WHAT NEEDS TO BE DONE
The output is the lines below from the one with "unfold injectMc" through the one with "Kept lasting calm dry r (setRS", both included, printed exactly and with no other line.

THE RECORDS
- - -
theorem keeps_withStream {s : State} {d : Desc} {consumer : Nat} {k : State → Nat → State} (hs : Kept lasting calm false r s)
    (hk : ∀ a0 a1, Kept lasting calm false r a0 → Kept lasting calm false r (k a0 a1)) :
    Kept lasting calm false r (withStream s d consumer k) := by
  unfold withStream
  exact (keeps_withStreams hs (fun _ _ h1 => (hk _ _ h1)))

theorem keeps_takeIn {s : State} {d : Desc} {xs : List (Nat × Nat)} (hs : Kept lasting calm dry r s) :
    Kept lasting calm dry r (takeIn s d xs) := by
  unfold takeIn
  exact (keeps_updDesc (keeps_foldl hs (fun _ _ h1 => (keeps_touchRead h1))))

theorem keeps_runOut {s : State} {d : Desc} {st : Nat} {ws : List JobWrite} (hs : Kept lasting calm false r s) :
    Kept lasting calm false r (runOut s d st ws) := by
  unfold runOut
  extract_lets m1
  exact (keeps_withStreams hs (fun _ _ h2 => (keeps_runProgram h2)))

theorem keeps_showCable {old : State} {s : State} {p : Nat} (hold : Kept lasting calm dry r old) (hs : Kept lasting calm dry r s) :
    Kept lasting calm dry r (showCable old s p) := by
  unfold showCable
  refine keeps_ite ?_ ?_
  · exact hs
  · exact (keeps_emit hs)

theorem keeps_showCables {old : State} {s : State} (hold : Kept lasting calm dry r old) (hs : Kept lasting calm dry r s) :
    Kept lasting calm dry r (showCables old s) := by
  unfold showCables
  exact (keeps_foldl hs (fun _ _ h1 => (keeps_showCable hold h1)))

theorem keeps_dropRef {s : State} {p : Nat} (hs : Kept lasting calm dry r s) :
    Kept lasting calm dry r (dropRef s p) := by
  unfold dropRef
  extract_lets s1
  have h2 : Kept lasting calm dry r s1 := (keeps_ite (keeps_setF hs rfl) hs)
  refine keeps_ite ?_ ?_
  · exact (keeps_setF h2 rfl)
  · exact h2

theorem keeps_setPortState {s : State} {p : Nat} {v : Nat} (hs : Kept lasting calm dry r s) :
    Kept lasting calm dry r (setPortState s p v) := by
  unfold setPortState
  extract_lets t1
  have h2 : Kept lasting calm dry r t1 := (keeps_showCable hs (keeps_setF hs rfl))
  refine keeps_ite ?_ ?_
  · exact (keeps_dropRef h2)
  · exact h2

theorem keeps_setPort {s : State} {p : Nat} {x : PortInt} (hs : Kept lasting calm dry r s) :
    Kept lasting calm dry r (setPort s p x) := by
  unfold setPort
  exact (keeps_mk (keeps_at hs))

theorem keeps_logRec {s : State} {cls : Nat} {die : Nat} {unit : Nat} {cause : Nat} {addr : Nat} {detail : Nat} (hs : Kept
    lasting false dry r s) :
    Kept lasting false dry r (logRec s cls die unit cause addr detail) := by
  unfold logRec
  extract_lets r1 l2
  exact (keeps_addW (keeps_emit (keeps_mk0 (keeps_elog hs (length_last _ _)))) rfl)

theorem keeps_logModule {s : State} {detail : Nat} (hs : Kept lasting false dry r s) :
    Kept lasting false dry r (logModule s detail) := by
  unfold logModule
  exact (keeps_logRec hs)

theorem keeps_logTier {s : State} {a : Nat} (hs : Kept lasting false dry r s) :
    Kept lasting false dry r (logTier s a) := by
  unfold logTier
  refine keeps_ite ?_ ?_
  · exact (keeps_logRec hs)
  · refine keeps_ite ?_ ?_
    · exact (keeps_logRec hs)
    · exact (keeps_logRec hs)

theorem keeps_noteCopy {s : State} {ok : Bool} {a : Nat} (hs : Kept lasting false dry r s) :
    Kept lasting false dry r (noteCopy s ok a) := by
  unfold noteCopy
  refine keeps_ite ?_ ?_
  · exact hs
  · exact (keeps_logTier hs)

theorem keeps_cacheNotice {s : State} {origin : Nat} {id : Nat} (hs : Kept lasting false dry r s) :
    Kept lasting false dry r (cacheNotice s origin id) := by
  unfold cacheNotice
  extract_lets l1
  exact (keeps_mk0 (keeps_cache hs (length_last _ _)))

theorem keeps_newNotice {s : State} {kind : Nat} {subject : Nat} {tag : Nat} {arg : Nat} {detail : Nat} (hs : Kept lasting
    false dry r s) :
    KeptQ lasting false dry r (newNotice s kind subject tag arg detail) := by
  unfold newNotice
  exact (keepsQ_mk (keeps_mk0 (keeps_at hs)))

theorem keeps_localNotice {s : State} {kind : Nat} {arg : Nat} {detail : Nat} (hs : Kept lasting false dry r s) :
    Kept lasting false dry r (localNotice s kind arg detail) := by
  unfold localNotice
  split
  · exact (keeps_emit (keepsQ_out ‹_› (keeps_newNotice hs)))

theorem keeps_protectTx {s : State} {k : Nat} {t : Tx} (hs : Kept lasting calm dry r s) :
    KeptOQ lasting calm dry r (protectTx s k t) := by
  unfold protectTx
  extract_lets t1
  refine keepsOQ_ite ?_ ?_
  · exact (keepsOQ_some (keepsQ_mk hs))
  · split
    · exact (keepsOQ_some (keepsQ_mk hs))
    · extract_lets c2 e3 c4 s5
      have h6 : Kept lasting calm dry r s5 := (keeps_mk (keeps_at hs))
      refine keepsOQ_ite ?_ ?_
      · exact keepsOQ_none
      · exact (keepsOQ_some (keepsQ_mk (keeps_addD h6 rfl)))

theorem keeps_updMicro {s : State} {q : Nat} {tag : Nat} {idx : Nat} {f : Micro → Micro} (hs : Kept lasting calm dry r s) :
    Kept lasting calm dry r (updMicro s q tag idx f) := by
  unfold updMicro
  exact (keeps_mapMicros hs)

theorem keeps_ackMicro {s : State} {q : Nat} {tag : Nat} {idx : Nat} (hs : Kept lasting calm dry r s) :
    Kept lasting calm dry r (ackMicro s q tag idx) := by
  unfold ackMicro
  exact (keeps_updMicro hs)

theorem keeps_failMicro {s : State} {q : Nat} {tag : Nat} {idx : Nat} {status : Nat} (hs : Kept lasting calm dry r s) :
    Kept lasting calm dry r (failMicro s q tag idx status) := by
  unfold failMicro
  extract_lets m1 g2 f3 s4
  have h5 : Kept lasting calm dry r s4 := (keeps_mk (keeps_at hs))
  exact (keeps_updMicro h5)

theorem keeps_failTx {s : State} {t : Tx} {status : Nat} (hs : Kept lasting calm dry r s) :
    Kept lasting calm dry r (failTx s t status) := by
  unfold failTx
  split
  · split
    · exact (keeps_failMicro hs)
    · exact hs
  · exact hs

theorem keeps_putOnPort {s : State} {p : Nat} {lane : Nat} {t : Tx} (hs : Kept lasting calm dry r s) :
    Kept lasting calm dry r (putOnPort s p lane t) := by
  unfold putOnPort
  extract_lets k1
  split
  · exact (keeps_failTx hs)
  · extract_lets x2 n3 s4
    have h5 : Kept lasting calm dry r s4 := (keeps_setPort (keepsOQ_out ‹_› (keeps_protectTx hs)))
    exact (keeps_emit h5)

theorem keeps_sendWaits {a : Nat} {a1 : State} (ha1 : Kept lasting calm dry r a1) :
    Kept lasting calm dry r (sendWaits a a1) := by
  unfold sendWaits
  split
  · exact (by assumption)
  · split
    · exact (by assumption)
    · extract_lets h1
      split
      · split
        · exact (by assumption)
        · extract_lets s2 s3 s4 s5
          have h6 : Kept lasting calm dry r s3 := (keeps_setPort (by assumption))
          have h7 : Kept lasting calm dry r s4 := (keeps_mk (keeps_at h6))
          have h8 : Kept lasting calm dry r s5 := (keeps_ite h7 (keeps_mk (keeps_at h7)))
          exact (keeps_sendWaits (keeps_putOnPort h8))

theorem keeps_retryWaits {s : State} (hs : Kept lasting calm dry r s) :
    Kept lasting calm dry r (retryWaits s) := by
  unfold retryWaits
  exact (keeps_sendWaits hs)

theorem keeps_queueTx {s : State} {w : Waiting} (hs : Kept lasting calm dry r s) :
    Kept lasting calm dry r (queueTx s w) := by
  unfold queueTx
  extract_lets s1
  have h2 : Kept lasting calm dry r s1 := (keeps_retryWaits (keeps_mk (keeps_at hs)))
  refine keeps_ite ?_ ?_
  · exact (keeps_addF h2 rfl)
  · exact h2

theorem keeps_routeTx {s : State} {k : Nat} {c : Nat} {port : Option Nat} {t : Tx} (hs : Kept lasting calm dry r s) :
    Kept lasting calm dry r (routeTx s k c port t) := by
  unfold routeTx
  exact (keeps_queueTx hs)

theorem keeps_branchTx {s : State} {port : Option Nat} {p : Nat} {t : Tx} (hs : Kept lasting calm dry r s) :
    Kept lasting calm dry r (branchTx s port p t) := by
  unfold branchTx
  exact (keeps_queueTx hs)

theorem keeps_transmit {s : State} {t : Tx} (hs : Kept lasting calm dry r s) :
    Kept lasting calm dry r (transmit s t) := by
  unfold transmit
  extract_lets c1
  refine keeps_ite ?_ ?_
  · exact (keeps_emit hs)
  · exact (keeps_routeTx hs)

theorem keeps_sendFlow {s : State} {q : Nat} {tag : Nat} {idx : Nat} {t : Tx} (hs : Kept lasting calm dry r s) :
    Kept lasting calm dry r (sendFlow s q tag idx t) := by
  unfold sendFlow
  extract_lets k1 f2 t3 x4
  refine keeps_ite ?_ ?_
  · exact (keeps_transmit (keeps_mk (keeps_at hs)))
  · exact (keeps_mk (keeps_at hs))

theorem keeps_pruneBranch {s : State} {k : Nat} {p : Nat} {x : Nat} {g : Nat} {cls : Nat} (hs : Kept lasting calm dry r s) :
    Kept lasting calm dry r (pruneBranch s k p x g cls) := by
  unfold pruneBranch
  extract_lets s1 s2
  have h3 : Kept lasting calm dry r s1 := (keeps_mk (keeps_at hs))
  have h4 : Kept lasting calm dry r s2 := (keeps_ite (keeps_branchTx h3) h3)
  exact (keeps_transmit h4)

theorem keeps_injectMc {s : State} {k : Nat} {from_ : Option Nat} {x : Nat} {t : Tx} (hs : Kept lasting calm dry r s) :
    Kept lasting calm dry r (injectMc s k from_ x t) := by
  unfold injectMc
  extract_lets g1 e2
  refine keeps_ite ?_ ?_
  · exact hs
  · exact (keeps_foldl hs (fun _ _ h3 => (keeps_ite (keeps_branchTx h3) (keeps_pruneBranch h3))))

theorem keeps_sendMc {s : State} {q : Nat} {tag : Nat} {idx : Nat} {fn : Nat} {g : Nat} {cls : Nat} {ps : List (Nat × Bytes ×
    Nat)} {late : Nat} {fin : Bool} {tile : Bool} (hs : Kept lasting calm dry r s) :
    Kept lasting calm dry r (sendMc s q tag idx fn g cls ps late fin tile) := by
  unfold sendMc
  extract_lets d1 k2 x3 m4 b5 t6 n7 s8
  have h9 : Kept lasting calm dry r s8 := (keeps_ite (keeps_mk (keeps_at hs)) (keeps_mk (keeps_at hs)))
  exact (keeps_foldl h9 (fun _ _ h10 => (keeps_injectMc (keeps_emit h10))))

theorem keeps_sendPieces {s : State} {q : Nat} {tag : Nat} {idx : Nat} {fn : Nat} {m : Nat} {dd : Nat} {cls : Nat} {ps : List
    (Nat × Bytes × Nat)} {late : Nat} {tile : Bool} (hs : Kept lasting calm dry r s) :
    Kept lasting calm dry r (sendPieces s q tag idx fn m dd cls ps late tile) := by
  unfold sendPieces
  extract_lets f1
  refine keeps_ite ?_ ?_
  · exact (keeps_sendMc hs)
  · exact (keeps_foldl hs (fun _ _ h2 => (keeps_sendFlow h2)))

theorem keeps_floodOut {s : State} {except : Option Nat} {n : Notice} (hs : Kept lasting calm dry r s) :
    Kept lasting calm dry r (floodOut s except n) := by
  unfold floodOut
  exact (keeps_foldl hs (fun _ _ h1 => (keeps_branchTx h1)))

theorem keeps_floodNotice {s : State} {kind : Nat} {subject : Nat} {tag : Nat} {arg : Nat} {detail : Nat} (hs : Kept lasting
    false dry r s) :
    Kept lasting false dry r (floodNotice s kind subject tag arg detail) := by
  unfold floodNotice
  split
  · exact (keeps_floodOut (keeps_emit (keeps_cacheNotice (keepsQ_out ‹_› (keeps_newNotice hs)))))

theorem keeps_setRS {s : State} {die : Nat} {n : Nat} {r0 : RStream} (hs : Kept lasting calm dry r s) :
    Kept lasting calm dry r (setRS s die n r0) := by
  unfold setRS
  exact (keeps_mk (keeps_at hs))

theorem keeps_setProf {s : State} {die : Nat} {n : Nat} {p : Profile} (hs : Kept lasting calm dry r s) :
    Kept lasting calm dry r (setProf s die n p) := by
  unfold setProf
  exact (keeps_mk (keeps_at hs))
- - -
ANSWER BOX
  unfold injectMc
  extract_lets g1 e2
  refine keeps_ite ?_ ?_
  · exact hs
  · exact (keeps_foldl hs (fun _ _ h3 => (keeps_ite (keeps_branchTx h3) (keeps_pruneBranch h3))))

theorem keeps_sendMc {s : State} {q : Nat} {tag : Nat} {idx : Nat} {fn : Nat} {g : Nat} {cls : Nat} {ps : List (Nat × Bytes ×
    Nat)} {late : Nat} {fin : Bool} {tile : Bool} (hs : Kept lasting calm dry r s) :
    Kept lasting calm dry r (sendMc s q tag idx fn g cls ps late fin tile) := by
  unfold sendMc
  extract_lets d1 k2 x3 m4 b5 t6 n7 s8
  have h9 : Kept lasting calm dry r s8 := (keeps_ite (keeps_mk (keeps_at hs)) (keeps_mk (keeps_at hs)))
  exact (keeps_foldl h9 (fun _ _ h10 => (keeps_injectMc (keeps_emit h10))))

theorem keeps_sendPieces {s : State} {q : Nat} {tag : Nat} {idx : Nat} {fn : Nat} {m : Nat} {dd : Nat} {cls : Nat} {ps : List
    (Nat × Bytes × Nat)} {late : Nat} {tile : Bool} (hs : Kept lasting calm dry r s) :
    Kept lasting calm dry r (sendPieces s q tag idx fn m dd cls ps late tile) := by
  unfold sendPieces
  extract_lets f1
  refine keeps_ite ?_ ?_
  · exact (keeps_sendMc hs)
  · exact (keeps_foldl hs (fun _ _ h2 => (keeps_sendFlow h2)))

theorem keeps_floodOut {s : State} {except : Option Nat} {n : Notice} (hs : Kept lasting calm dry r s) :
    Kept lasting calm dry r (floodOut s except n) := by
  unfold floodOut
  exact (keeps_foldl hs (fun _ _ h1 => (keeps_branchTx h1)))

theorem keeps_floodNotice {s : State} {kind : Nat} {subject : Nat} {tag : Nat} {arg : Nat} {detail : Nat} (hs : Kept lasting
    false dry r s) :
    Kept lasting false dry r (floodNotice s kind subject tag arg detail) := by
  unfold floodNotice
  split
  · exact (keeps_floodOut (keeps_emit (keeps_cacheNotice (keepsQ_out ‹_› (keeps_newNotice hs)))))

theorem keeps_setRS {s : State} {die : Nat} {n : Nat} {r0 : RStream} (hs : Kept lasting calm dry r s) :
    Kept lasting calm dry r (setRS s die n r0) := by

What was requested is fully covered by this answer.